Joint replacement in obese feasible but risky
“Patients should be counseled regarding these risks and encouraged to lose weight or referred to a bariatric specialist preoperatively.”—David J. Polga, MD
“As an orthopaedic surgeon practicing in a state where the obesity rate is 30% of its population, I have seen firsthand the challenges that arise when operating on obese patients,” said George Russell, MD, in a press briefing titled, “Obesity: A Musculoskeletal Nightmare.” Dr. Russell is an orthopaedic trauma surgeon at the University of Mississippi Medical Center. He said that the new findings will prepare obese patients for information on what to expect during the pre-operative and post-operative phases of joint replacement.David J. Polga, MD, and colleagues from the Mayo Clinic in Rochester, Minnesota, studied complications following total hip arthroplasty or total knee arthroplasty in super-obese (BMI>50) patients.1,2 [A typical “super-obese” patient might be a 5'8” subject who weighs 325-350 pounds.] The researchers found that both total hip and total knee replacements are feasible for super-obese patients, but both procedures are associated with “alarmingly” high complication rates
“Patients should be counseled regarding these risks and encouraged to lose weight or referred to a bariatric specialist preoperatively,” Dr. Polga said.
Hip arthroplasty was associated with surgical complications in nearly 40% of cases, medical complications in 17%, 5 deaths, and a minor complication rate of 25.6%. The major complication rate, requiring reoperations, was 12.2%. Similarly, knee arthroplasty in super-obese patients was associated with surgical complications in 40.6%, medical complications in 14.3% (including 2 deaths), minor complications in 22.6%, and major complications in 14.3% of cases.
Cale Jacobs, PhD, and Christian P. Christensen, MD, from the Lexington Clinic in Lexington, Kentucky, found that morbidly obese patients (BMI >40) had pain relief and posterative satisfaction rates equal to those in non-obese subjects after total knee replacement.3
“Despite having significantly decreased range of motion and function scores, morbidly obese TKA patients did not differ in satisfaction with their surgery when compared to their non-obese counterparts,” Drs. Jacobs and Christensen reported.

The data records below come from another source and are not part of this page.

-- ==== Sys2Proof/Laws/Reports.lean ====
section
/-! SUPPORT. Reports touch the rings, registers and outputs only: they commute with a change of the boot part. -/

namespace Sys2Proof.Machine

/-- A state with another boot part. -/
def State.withBoot (s : State) (b : Boot) : State := { s with boot := b }

theorem State.setRing_withBoot (s : State) (b : Boot) (r : RingRegs) (g : Ring) :
    (s.withBoot b).setRing r g = (s.setRing r g).withBoot b := by
  unfold State.setRing; split <;> rfl

theorem State.toHost_withBoot (s : State) (b : Boot) (o : Output) :
    (s.withBoot b).toHost o = (s.toHost o).withBoot b := by
  have e : (s.withBoot b).insecure 0 = s.insecure 0 := rfl
  simp only [State.toHost, e]
  split <;> rfl

theorem State.msix_withBoot (s : State) (b : Boot) (v : Nat) : (s.withBoot b).msix v = (s.msix v).withBoot b := by
  have e : (s.withBoot b).reg = s.reg := rfl
  simp only [State.msix, e, State.toHost_withBoot]
  split <;> rfl

theorem State.ringWrite_withBoot (s : State) (b : Boot) (r : RingRegs) (x : RingRec) :
    (s.withBoot b).ringWrite r x = (s.ringWrite r x).withBoot b := by
  have e1 : (s.withBoot b).ring r = s.ring r := rfl
  have e2 : (s.withBoot b).ringSize r = s.ringSize r := rfl
  have e3 : (s.withBoot b).fld = s.fld := rfl
  have e4 : (s.withBoot b).reg64 = s.reg64 := rfl
  have e5 : (s.withBoot b).epoch = s.epoch := rfl
  have e6 : (s.withBoot b).pitch = s.pitch := rfl
  have e8 : ∀ (t : State) o l w v, (t.withBoot b).setFld o l w v = (t.setFld o l w v).withBoot b := fun _ _ _ _ _ => rfl
  simp only [State.ringWrite, e1, e2, e3, e4, e5, e6, e8, State.toHost_withBoot, State.setRing_withBoot, State.msix_withBoot]
  split <;> rfl

theorem State.ringLose_withBoot (s : State) (b : Boot) (r : RingRegs) :
    (s.withBoot b).ringLose r = (s.ringLose r).withBoot b := by
  have e : (s.withBoot b).bump r.lost = (s.bump r.lost).withBoot b := rfl
  have f : (s.withBoot b).ring r = s.ring r := rfl
  simp only [State.ringLose, e, f, State.setRing_withBoot]

theorem State.ringHeld_withBoot (r : RingRegs) (b : Boot) : ∀ (n : Nat) (s : State),
    State.ringHeld r n (s.withBoot b) = (State.ringHeld r n s).withBoot b
  | 0, s => rfl
  | n + 1, s => by
    have e : (s.withBoot b).ring r = s.ring r := rfl
    have f : (s.withBoot b).ringFull r = s.ringFull r := rfl
    simp only [State.ringHeld, e, f, State.setRing_withBoot]
    split
    · rfl
    · split
      · rfl
      · rw [State.ringWrite_withBoot, State.ringHeld_withBoot r b n]

theorem State.ringDrain_withBoot (s : State) (b : Boot) (r : RingRegs) :
    (s.withBoot b).ringDrain r = ((s.ringDrain r).1, (s.ringDrain r).2.withBoot b) := by
  have e0 : (s.withBoot b).ringOn r = s.ringOn r := rfl
  have e1 : ∀ t : State, (t.withBoot b).ring r = t.ring r := fun _ => rfl
  have e2 : ∀ t : State, (t.withBoot b).ringFull r = t.ringFull r := fun _ => rfl
  have e3 : (s.withBoot b).pitch = s.pitch := rfl
  simp only [State.ringDrain, e0, e1, e2, e3, State.ringHeld_withBoot, State.setRing_withBoot, State.ringWrite_withBoot]
  split
  · split <;> rfl
  · rfl

theorem State.ringPut_withBoot (s : State) (b : Boot) (r : RingRegs) (x : RingRec) :
    ((s.withBoot b).ringPut r x).2 = (s.ringPut r x).2.withBoot b := by
  have e0 : (s.withBoot b).ringOn r = s.ringOn r := rfl
  have e1 : ∀ t : State, (t.withBoot b).ring r = t.ring r := fun _ => rfl
  have e2 : ∀ t : State, (t.withBoot b).ringFull r = t.ringFull r := fun _ => rfl
  simp only [State.ringPut, e0, e1, e2, State.ringDrain_withBoot, State.setRing_withBoot, State.ringWrite_withBoot,
    State.ringLose_withBoot]
  split
  · split <;> rfl
  · split <;> rfl

/-- A report goes to the event ring whatever the boot part holds, and leaves it. -/
theorem State.report_withBoot (s : State) (b : Boot) (code unit data : Nat) :
    (s.withBoot b).report code unit data = (s.report code unit data).withBoot b :=
  State.ringPut_withBoot s b evtRing _

end Sys2Proof.Machine
end

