-- ==== Sys2Proof/Tests/Slice0.lean ====
section
/-! SUPPORT. Tests: ill-formed commands, states that meet the hypotheses of the statements, and results of single
commands. -/

namespace Sys2Proof.Tests

set_option Elab.async false

open Sys2Proof Sys2Proof.Machine

/-- A field of the next state, none where a command stops. -/
def get {α : Type} (o : Out) (f : State → α) : Option α :=
  match o with
  | .next t => some (f t)
  | .fault _ => none
  | .refused _ => none

/-- A module that runs. -/
def on : State := { State.reset with boot := { State.reset.boot with stage := .running } }

/-- A module that runs, with cell 0 as given. -/
def core (k : Cell) : State := { on with cells := [(0, k)] }

/-- A module with some registers set. -/
def regs (l : List (Nat × W32)) (s : State) : State := l.foldl (fun t p => t.setReg p.1 p.2) s

/-! ### Ill-formed commands (R13, R16, R20, R21, R435, R454) -/

theorem test_wf_cell : (Instr.add 512 {}).wf = false ∧ (Instr.run 512).wf = false ∧ (Instr.ld8 512 {}).wf = false
    ∧ (Instr.movi 512 {}).wf = false ∧ (Instr.plGet 512 {}).wf = false ∧ (Instr.vsAdd 512 {}).wf = false
    ∧ (Instr.mxMul 512 {}).wf = false ∧ (Instr.clAr 512 {}).wf = false ∧ (Instr.launchAt 512 {} 0).wf = false
    ∧ (Instr.xferComplete 512 0 0).wf = false ∧ (Instr.add 511 {}).wf = true := by decide
theorem test_wf_groundsheet : (Instr.gatherServe 12).wf = false ∧ (Instr.sliceUpdate 12).wf = false
    ∧ (Instr.scrubPass 12).wf = false ∧ (Instr.pageReclaim 12).wf = false ∧ (Instr.evictionStart 12).wf = false
    ∧ (Instr.retireCopyComplete 12 0).wf = false ∧ (Instr.gatherServe 11).wf = true := by decide
theorem test_wf_port : (Instr.portEnable 24).wf = false ∧ (Instr.sync 24 {}).wf = false
    ∧ (Instr.headFlitRoute 24 0 false false 0 [] {} {} []).wf = false ∧ (Instr.discProbe 24 0 {}).wf = false
    ∧ (Instr.guylineVerdict 24 {}).wf = false ∧ (Instr.portEnable 23).wf = true := by decide
theorem test_wf_queue : (Instr.queueEnable 64).wf = false ∧ (Instr.doorbell 64 0).wf = false
    ∧ (Instr.descNop 64 0).wf = false ∧ (Instr.queueEnable 63).wf = true := by decide
theorem test_wf_comparator : (Instr.analogTrip 20).wf = false ∧ (Instr.analogTrip 19).wf = true := by decide
theorem test_no_such_unit : exec (.run 512) on = .fault .noSuchUnit ∧ exec (.portEnable 24) on = .fault .noSuchUnit
    ∧ exec (.queueEnable 64) on = .fault .noSuchUnit ∧ exec (.analogTrip 20) on = .fault .noSuchUnit :=
  ⟨rfl, rfl, rfl, rfl⟩

/-! ### The scalar class -/

/-- A RUNNING cell with s1 = 13, s2 = 5, s4 = −1, a1 = 64 and p2 set. -/
def sc : Cell :=
  { run := .running, sreg := [(1, 13), (2, 5), (4, 0xFFFFFFFFFFFFFFFF)], areg := [(1, 64)], preg := 5 }
/-- Operands SD = s3, SA = s1, SB = s2. -/
def r312 : ROps := { sd := 3, sa := 1, sb := 2 }
/-- Operands SD = s3, SA = s4, SB = s4. -/
def r344 : ROps := { sd := 3, sa := 4, sb := 4 }
/-- Operands of format I: SD = s3, SA = s1, immediate −2. -/
def i31 : IOps := { sd := 3, sa := 1, imm := -2 }
/-- s3 after an instruction. -/
def s3 (i : Instr) (k : Cell) : Option Nat := get (exec i (core k)) (fun t => ((t.cell 0).s 3).toNat)

theorem witness_scalar_forms :
    (∀ i ∈ [Instr.add 0 r312, .sel 0 r312, .fadd 0 r312], Issues (core sc) 0 i false 0 [3, 1, 2])
      ∧ (∀ opc ∈ [0x00, 0x01, 0x02, 0x03, 0x04, 0x05, 0x06, 0x07, 0x08, 0x09, 0x0A, 0x0B, 0x0C, 0x0D, 0x0E, 0x0F, 0x48, 0x49],
          rLegal 0x01 opc r312 = true)
      ∧ rLegal 0x01 0x4A { r312 with sc := 4 } = true ∧ rLegal 0x01 0x4B { sd := 3, sa := 1, x := 69 } = true
      ∧ ((core sc).cell 0).pc.toNat < 4095 := by
  unfold Issues; decide
theorem witness_scalar_immediates :
    (∀ i ∈ [Instr.addi 0 i31, .srai 0 i31], Issues (core sc) 0 i false 0 [3, 1])
      ∧ (∀ opc ∈ [0x10, 0x11, 0x12, 0x13, 0x14, 0x15, 0x16], iLegal 0x01 opc i31 = true)
      ∧ Issues (core sc) 0 (.movhi 0 { sd := 3, imm := 7 }) false 0 [3] ∧ uLegal 0x18 { sd := 3, imm := -1 } = true
      ∧ uLegal 0x19 { sd := 3, imm := 0xFFFFFF } = true := by
  unfold Issues; decide
theorem witness_compares :
    Issues (core sc) 0 (.cmplt 0 { r312 with sd := 7 }) false 0 [1, 2] ∧ Issues (core sc) 0 (.pand 0 { r312 with sd := 0 }) false 0 []
      ∧ (∀ opc ∈ [0x20, 0x21, 0x22, 0x23, 0x24, 0x25], rLegal 0x01 opc { r312 with sd := 7 } = true)
      ∧ (∀ opc ∈ [0x28, 0x29, 0x2A], rLegal 0x01 opc { r312 with sd := 0 } = true)
      ∧ iLegal 0x01 0x26 { i31 with sd := 7 } = true ∧ iLegal 0x01 0x27 { i31 with sd := 7 } = true := by
  unfold Issues; decide
theorem witness_address_forms :
    Issues (core sc) 0 (.amov 0 { sa := 1, ax := 15 }) false 0 [1] ∧ Issues (core sc) 0 (.aaddi 0 { sd := 15, sa := 1 }) false 0 []
      ∧ Issues (core sc) 0 (.ard 0 { sd := 3, ax := 1 }) false 0 [3] ∧ rLegal 0x01 0x30 { sa := 1, ax := 15 } = true
      ∧ rLegal 0x01 0x32 { sd := 3, ax := 1 } = true ∧ iLegal 0x01 0x31 { sd := 15, sa := 1 } = true := by
  unfold Issues; decide

theorem test_arithmetic : s3 (.add 0 r312) sc = some 18 ∧ s3 (.sub 0 r312) sc = some 8 ∧ s3 (.mul 0 r312) sc = some 65
    ∧ s3 (.mulhu 0 r344) sc = some (2 ^ 64 - 2) ∧ s3 (.mulhs 0 r344) sc = some 0 := by decide
theorem test_logic : s3 (.and 0 r312) sc = some 5 ∧ s3 (.or 0 r312) sc = some 13 ∧ s3 (.xor 0 r312) sc = some 8
    ∧ s3 (.shl 0 r312) sc = some 416 ∧ s3 (.shr 0 { r312 with sa := 4 }) sc = some (2 ^ 59 - 1)
    ∧ s3 (.sra 0 { r312 with sa := 4 }) sc = some (2 ^ 64 - 1) := by decide
theorem test_selection : s3 (.min 0 { r312 with sb := 4 }) sc = some (2 ^ 64 - 1) ∧ s3 (.max 0 { r312 with sb := 4 }) sc = some 13
    ∧ s3 (.minu 0 { r312 with sb := 4 }) sc = some 13 ∧ s3 (.maxu 0 { r312 with sb := 4 }) sc = some (2 ^ 64 - 1)
    ∧ s3 (.sel 0 { r312 with x := 2 }) sc = some 13 ∧ s3 (.sel 0 { r312 with x := 1 }) sc = some 5 := by decide
theorem test_immediates : s3 (.addi 0 i31) sc = some 11 ∧ s3 (.andi 0 i31) sc = some 12 ∧ s3 (.ori 0 i31) sc = some (2 ^ 64 - 1)
    ∧ s3 (.xori 0 i31) sc = some (2 ^ 64 - 13) ∧ s3 (.shli 0 { i31 with imm := 4 }) sc = some 208
    ∧ s3 (.shri 0 { i31 with imm := 2 }) sc = some 3 ∧ s3 (.srai 0 { i31 with sa := 4, imm := 63 }) sc = some (2 ^ 64 - 1)
    ∧ s3 (.movi 0 { sd := 3, imm := -1 }) sc = some (2 ^ 64 - 1)
    ∧ s3 (.movhi 0 { sd := 3, imm := 0xABCDEF }) { sc with sreg := [(3, 0xFFFF)] } = some (2 ^ 40 * 0xABCDEF + 0xFFFF) := by
  decide
theorem test_s0_reads_zero : get (exec (.add 0 { r312 with sd := 0 }) (core sc)) (fun t => (t.cell 0).s 0) = some 0 := by decide
/-- 1.0 is 0x3FC00000 and 2.0 is 0x40000000 in W32; 1.5 is 0x3FE00000. -/
def fc : Cell := { sc with sreg := [(1, 0x3FC00000), (2, 0x3FC00000), (5, 0x40000000)] }
theorem test_floats : s3 (.fadd 0 r312) fc = some 0x40000000 ∧ s3 (.fmul 0 { r312 with sb := 5 }) fc = some 0x40000000
    ∧ s3 (.ffma 0 { r312 with sc := 1 }) fc = some 0x40000000 := by decide
/-- A predicate after an instruction. -/
def pAfter (i : Instr) (n : Nat) : Option Bool := get (exec i (core sc)) (fun t => (t.cell 0).p n)
theorem test_compares : pAfter (.cmpeq 0 { r312 with sd := 7 }) 7 = some false ∧ pAfter (.cmpne 0 { r312 with sd := 7 }) 7 = some true
    ∧ pAfter (.cmplt 0 { sd := 7, sa := 4, sb := 1 }) 7 = some true ∧ pAfter (.cmpltu 0 { sd := 7, sa := 4, sb := 1 }) 7 = some false
    ∧ pAfter (.cmpge 0 { r312 with sd := 7 }) 7 = some true ∧ pAfter (.cmpgeu 0 { sd := 7, sa := 1, sb := 4 }) 7 = some false
    ∧ pAfter (.cmpeqi 0 { sd := 7, sa := 1, imm := 13 }) 7 = some true ∧ pAfter (.cmplti 0 { sd := 7, sa := 1, imm := -1 }) 7 = some false
    ∧ pAfter (.pand 0 { sd := 7, sa := 2, sb := 0 }) 7 = some true ∧ pAfter (.por 0 { sd := 7, sa := 1, sb := 3 }) 7 = some false
    ∧ pAfter (.pxor 0 { sd := 7, sa := 2, sb := 0 }) 7 = some false ∧ pAfter (.cmpeq 0 { r312 with sd := 0 }) 0 = some true := by
  decide
theorem test_addresses : get (exec (.amov 0 { sa := 4, ax := 15 }) (core sc)) (fun t => (t.cell 0).a 15) = some 0xFFFFFFFF
    ∧ get (exec (.aaddi 0 { sd := 15, sa := 1, imm := -65 }) (core sc)) (fun t => (t.cell 0).a 15) = some 0xFFFFFFFF
    ∧ s3 (.ard 0 { sd := 3, ax := 1 }) sc = some 64 := by decide

/-! ### Loads, stores, branches, exceptions -/

/-- A module whose scratchpad holds 0x80, 0x01 at byte 64, with a cell as given. -/
def mem (k : Cell) : State := { core k with spad := [(64, 0x80), (65, 0x01)] }
/-- SD = s3, address a1. -/
def l31 : IOps := { sd := 3, sa := 1 }
/-- s3 after a load. -/
def ldAfter (i : Instr) : Option Nat := get (exec i (mem sc)) (fun t => ((t.cell 0).s 3).toNat)

theorem witness_loads : Issues (mem sc) 0 (.ld64 0 l31) false 0 [3] ∧ (64 : Nat) % 2 ^ 23 < 6291456 ∧ (64 : Nat) % 8 = 0
    ∧ (mem sc).spadErr = [] ∧ (mem sc).spadCe = []
    ∧ (∀ e ∈ (sc.stores : List StoreEntry), e.addr + e.bytes.length ≤ 64 ∨ 64 + 8 ≤ e.addr)
    ∧ (∀ opc ∈ [0x38, 0x39, 0x3A, 0x3B, 0x3C, 0x3D, 0x3E, 0x40, 0x41, 0x42, 0x43], iLegal 0x01 opc l31 = true) := by
  unfold Issues; decide
/-- A cell with one store buffered at byte 66. -/
def buffered : Cell := { sc with stores := [⟨66, [7]⟩] }
theorem witness_buffered_load : Issues (mem buffered) 0 (.ld64 0 l31) false 0 [3] ∧ iLegal 0x01 0x38 l31 = true
    ∧ (∃ e ∈ buffered.stores, e.addr < 64 + 8 ∧ 64 < e.addr + e.bytes.length) ∧ buffered.stores = [⟨66, [7]⟩] := by
  unfold Issues; decide
theorem witness_stores : Issues (mem sc) 0 (.st8 0 l31) false 0 [3] ∧ sc.stores.length < 8 := by unfold Issues; decide
theorem witness_bad_addresses : (6291456 : Nat) ≤ 6291456 % 2 ^ 23 ∧ (65 : Nat) % 2 ^ 23 < 6291456 ∧ (65 : Nat) % 2 ≠ 0
    ∧ Issues (mem sc) 0 (.st64 0 l31) false 0 [3] := by unfold Issues; decide

theorem test_loads : ldAfter (.ld64 0 l31) = some 0x180 ∧ ldAfter (.ld32 0 l31) = some 0x180 ∧ ldAfter (.ld16 0 l31) = some 0x180
    ∧ ldAfter (.ld8 0 l31) = some 0x80 ∧ ldAfter (.lds8 0 l31) = some (2 ^ 64 - 128) ∧ ldAfter (.lds16 0 l31) = some 0x180
    ∧ ldAfter (.lds32 0 l31) = some 0x180 := by decide
theorem test_buffered_load : get (exec (.ld64 0 l31) (mem buffered)) (fun t => ((t.cell 0).s 3, (t.cell 0).stores))
    = some (0x70180, []) := by decide
/-- What the store buffer holds after a store. -/
def stAfter (i : Instr) : Option (List StoreEntry) := get (exec i (mem sc)) (fun t => (t.cell 0).stores)
theorem test_stores : stAfter (.st64 0 { l31 with sd := 1 }) = some [⟨64, [13, 0, 0, 0, 0, 0, 0, 0]⟩]
    ∧ stAfter (.st32 0 { l31 with sd := 4 }) = some [⟨64, [255, 255, 255, 255]⟩] ∧ stAfter (.st16 0 { l31 with sd := 2 }) = some [⟨64, [5, 0]⟩]
    ∧ stAfter (.st8 0 { l31 with sd := 2 }) = some [⟨64, [5]⟩] := by decide
theorem test_alignment : get (exec (.ld16 0 { l31 with imm := 1 }) (mem sc)) (fun t => (t.cell 0).ecause) = some 0x000E8104
    ∧ get (exec (.st8 0 { l31 with imm := 6291456 }) (mem sc)) (fun t => (t.cell 0).ecause % 256) = some 3 := by decide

However, these researchers also found that achieving these results required considerably more resources. “Despite being significantly younger [than non-obese patients], morbidly obese patients had significantly longer operative times and hospitals stays, and a significantly greater proportion of the morbidly obese patients required care at a rehabilitation or skilled nursing facility. Morbidly obese patients place greater demand on the surgeon, hospital, and health care system and generate correspondingly greater health care costs,” they concluded.4
References
1. Polga DJ, Altenburg A, Trousdale RT, et al. Hip Arthroplasty: Outcomes, Fixation, Operative Approaches Complications Following Total Hip Arthroplasty in the Superobese, BMI>50. Oral presentation at the American Academy of Orthopaedic Surgery 2009 meeting, Las Vegas, 26 February 2009, Presentation No: 256.
2. Polga DJ, Altenburg A, Trousdale RT, et al. Complications Following Total Knee Arthroplasty in the Superobese, BMI>50. Oral presentation at presentation at the American Academy of Orthopaedic Surgery 2009 meeting, Las Vegas, 26 February 2009, Presentation No: 280.
3. Jacobs C, Christensen CP. Morbidly Obese TKA Patients Demonstrate Similar Pain Relief and Postoperative Satisfaction. Poster presentation at the American Academy of Orthopaedic Surgery 2009 meeting, Las Vegas, 26 February 2009, Presentation No: P156.
4. Jacobs C, Christensen CP. Morbidly Obese TKA Patients Require Lengthier Operative Procedure and Hospital Stay. Poster presentation at the American Academy of Orthopaedic Surgery 2009 meeting, Las Vegas, 26 February 2009, Presentation No: P155.